Representatives from gay organizations sided with the CDC on surrogate tests of blood but firmly opposed taking any action to screen blood donors, saying the screening would pose serious civil rights questions.

“So-called ‘fast-lane’ gays are causing the problem and they are just a minority of male homosexuals,” offered Dr. Bruce Voeller, representing the National Gay Task Force. “You’ll stigmatize at the time of a major civil rights movement a whole group, only a tiny fraction of whom qualify as the problem we are here to address…. Also, many gays don’t self-identify as such and won’t respond to the questionnaire.”

Representatives from hemophiliac organizations were stunned by the gay perspective. What about a hemophiliac’s right to life? they asked.

After a lunch break, the blood bankers returned even more resolutely opposed to blood testing, arguing almost solely on fiscal grounds. Although largely run by non-profit organizations like the Red Cross, the blood industry represented big money, with annual receipts of a billion dollars. Their business of providing the blood for 3.5 million transfusions a year was threatened. Already the high cost of blood had created new markets for self-donation. Prices had to be competitive, blood bankers knew. The cost of testing for hepatitis antibodies, Kellner from the New York Blood Center suggested, would be $100 million annually for the entire nation. That was simply too much. Instead, he proposed, perhaps, some pilot studies in New York, Los Angeles, and San Francisco.

The for-profit blood-products manufacturers, however, did not enjoy the cartel on their merchandise that the non-profit blood centers held.
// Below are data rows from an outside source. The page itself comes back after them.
-- ==== Sys2Proof/Machine/Grid.lean ====
section
/-!
DEFINITION. The grid of instants (R98, R132), the configuration and epoch of an instant (R35), and the fields of a
stream-table record that more than one block reads (R89, R149, R150).
-/
namespace Sys2Proof.Machine
open Sys2Proof

/-! ### Grids (R98, R132) -/

/-- Instant `k` of a second on the grid of `rate` instants per second, rounded to the nearest nanosecond. -/
def gridAt (rate sec k : Nat) : Instant := sec * nsPerS + (2 * k * nsPerS + rate) / (2 * rate)

/-- Index in its second of the grid instant nearest to `t`. -/
def gridIndex (rate : Nat) (t : Instant) : Nat := (2 * (t % nsPerS) * rate + nsPerS) / (2 * nsPerS)

/-- The grid instant nearest to `t`. -/
def snap (rate : Nat) (t : Instant) : Instant := gridAt rate (t / nsPerS) (gridIndex rate t)

/-- `t` is a grid instant. -/
def onGrid (rate : Nat) (t : Instant) : Bool := rate != 0 && snap rate t == t

/-- The first grid instant at or after `t`. -/
def gridFrom (rate : Nat) (t : Instant) : Instant :=
  if t ≤ snap rate t then snap rate t else gridAt rate (t / nsPerS) (gridIndex rate t + 1)

/-- The grid instant after the grid instant `t`. -/
def gridNext (rate : Nat) (t : Instant) : Instant := gridAt rate (t / nsPerS) (gridIndex rate t + 1)

/-- The grid instant before the grid instant `t`. -/
def gridPrev (rate : Nat) (t : Instant) : Instant :=
  if gridIndex rate t = 0 then gridAt rate (t / nsPerS - 1) (rate - 1) else gridAt rate (t / nsPerS) (gridIndex rate t - 1)

/-- Number of a grid instant, counted from instant 0. -/
def gridNumber (rate : Nat) (t : Instant) : Nat := t / nsPerS * rate + gridIndex rate t

/-! ### The configuration of an instant (R35) -/

/-- The configuration under which an instant falls: the retiring copy before its boundary, while held. -/
def State.cfgAt (s : State) (t : Instant) : Cfg :=
  match s.ret with
  | some r => if t < r.boundary then r.cfg else s.act
  | none => s.act

/-- The epoch of an instant. -/
def State.epochAt (s : State) (t : Instant) : Nat :=
  match s.ret with
  | some r => if t < r.boundary then r.epoch else s.rd Reg.GLB_EPOCH_EPOCH
  | none => s.rd Reg.GLB_EPOCH_EPOCH

/-- The configuration of an epoch (R33, R35): the active copy, the retiring copy, or an earlier one still referred to. -/
def State.cfgOfEpoch? (s : State) (n : Nat) : Option Cfg :=
  if n = s.rd Reg.GLB_EPOCH_EPOCH then some s.act else
  match s.ret with
  | some r => if n = r.epoch then some r.cfg else kvGet? s.glb.past n
  | none => kvGet? s.glb.past n

/-- The same, the active copy where it is gone. -/
def State.cfgOf (s : State) (n : Nat) : Cfg := (s.cfgOfEpoch? n).getD s.act

/-- The configuration under which a revision was built (R21, R33). -/
def State.cfgRev (s : State) (v : Revision) : Cfg := s.cfgOf v.epoch

/-- The epoch of a slice (R33). -/
def State.sliceEpoch (s : State) (x : Slice) : Nat := x.home.getD (s.epochAt x.instant)

/-- The configuration of a slice. -/
def State.sliceCfg (s : State) (x : Slice) : Cfg := s.cfgOf (s.sliceEpoch x)

/-! ### The slice grid (R132) -/

/-- F_s of a RATE code (R132). -/
def sliceRateOf (code : Nat) : Nat := ([10, 12, 15, 20, 25, 30, 50, 60, 100, 120, 200, 240][code]?).getD 10

/-- The slice rate of a configuration. -/
def Cfg.fs (c : Cfg) : Nat := sliceRateOf (c.fld Reg.STCH_CTL_RATE)

/-- The slice instant after `t`; across a boundary, the first one of the new configuration's grid. -/
def State.nextSlice (s : State) (t : Instant) : Instant :=
  let n := gridNext (s.cfgAt t).fs t
  match s.ret with
  | some r => if t < r.boundary ∧ r.boundary ≤ n then gridFrom s.act.fs r.boundary else n
  | none => n

/-! ### Stream-table records (R89, R149, R150) -/

/-- The stream-table record's KIND (R89). -/
def Rec.kind (r : Rec) : Nat := r.bitsAt 0 0 4

/-- An enabled entry. -/
def Rec.on (r : Rec) : Bool := r.bitAt 0 7

/-- An entry's class. -/
def Rec.cls (r : Rec) : Nat := r.bitsAt 1 0 3

/-- The scale records of an entry: first and count (R90). -/
def Cfg.scaleSpan (c : Cfg) (e : Nat) : Nat × Nat :=
  let r := c.tab 1 e
  if r.bitAt 0 5 then
    let k := r.at 46 1
    let h := e - k
    let before := ((List.range k).map (fun j => (c.tab 1 (h + j)).at 42 1 + (c.tab 1 (h + j)).at 43 1)).sum
    ((c.tab 1 h).bitsAt 48 0 17 + before, r.at 42 1 + r.at 43 1)
  else (r.bitsAt 48 0 17, if r.kind = 4 then r.at 54 1 else r.at 42 1 + r.at 43 1)

/-- Two configurations hold the same record and scale records of entry `e`. -/
def sameStream (old new : Cfg) (e : Nat) : Bool :=
  let (a, n) := old.scaleSpan e
  let (b, _) := new.scaleSpan e
  old.tab 1 e == new.tab 1 e && (List.range n).all (fun i => old.tab 2 (a + i) == new.tab 2 (b + i))

/-- A CINCH changes nothing that a placement of entry `e` rests on (R484). -/
def sameEntry (old new : Cfg) (e : Nat) : Bool :=
  sameStream old new e
    && ((old.tab 1 e).kind != 4 || old.tab 3 ((old.tab 1 e).at 52 2) == new.tab 3 ((new.tab 1 e).at 52 2))

/-- A measurement holds under epoch `n`: it was read under it, or the two configurations agree on what it rests on (R21, R484). -/
def State.fits (s : State) (m : Meas) (n : Nat) : Bool :=
  m.epoch == n || (match s.cfgOfEpoch? m.epoch, s.cfgOfEpoch? n with | some a, some b => sameEntry a b m.entry | _, _ => false)

/-- The enabled entries of a configuration, rising. -/
def Cfg.entries (c : Cfg) : List (Nat × Rec) := (c.listed 1).filter (fun e => e.2.on)

/-- Slices between an instant and the slice instant `t`, the first of them at or after the instant (R150). -/
def ageOf (fs : Nat) (v t : Instant) : Nat := gridNumber fs t - gridNumber fs (gridFrom fs v)

/-- Size of an entry's record (R150). -/
def Rec.size (r : Rec) : Nat := (16 + 8 * r.at 42 1 + 4 * r.at 43 1 + 2 * r.at 44 1 + 7) / 8 * 8

/-- LENGTH of a revision of a configuration (R149). -/
def Cfg.sliceLength (c : Cfg) : Nat := 128 + (c.entries.map (fun e => e.2.size)).sum

end Sys2Proof.Machine
end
With the fear of direct competition for their market, the spokesman for Alpha Therapeutic Corporation announced that his firm, which manufactured Factor VIII, would immediately begin screening donors and exclude all people in high-risk groups, including all gays, whether or not they appeared to be “fast-lane.” The position infuriated the gay representatives.

The goal of the meeting was to forward some consensus recommendations to Dr. Edward Brandt, who, as Assistant Secretary for Health of the U.S. Department of Health and Human Services, headed the Public Health Service. At the end of the meeting, CDC’s Jeffrey Koplan, who was chairing it, began proposing consensus recommendations. Bruce Voeller suggested a resolution opposed to deferral of high-risk donors; the proposal was defeated soundly on a voice vote. Other proposals met similar fates or were modified so extensively that they were rendered meaningless. The meeting adjourned with no recommendation or agreed-upon course of action. Things would simply go on as they were, as if nothing was happening.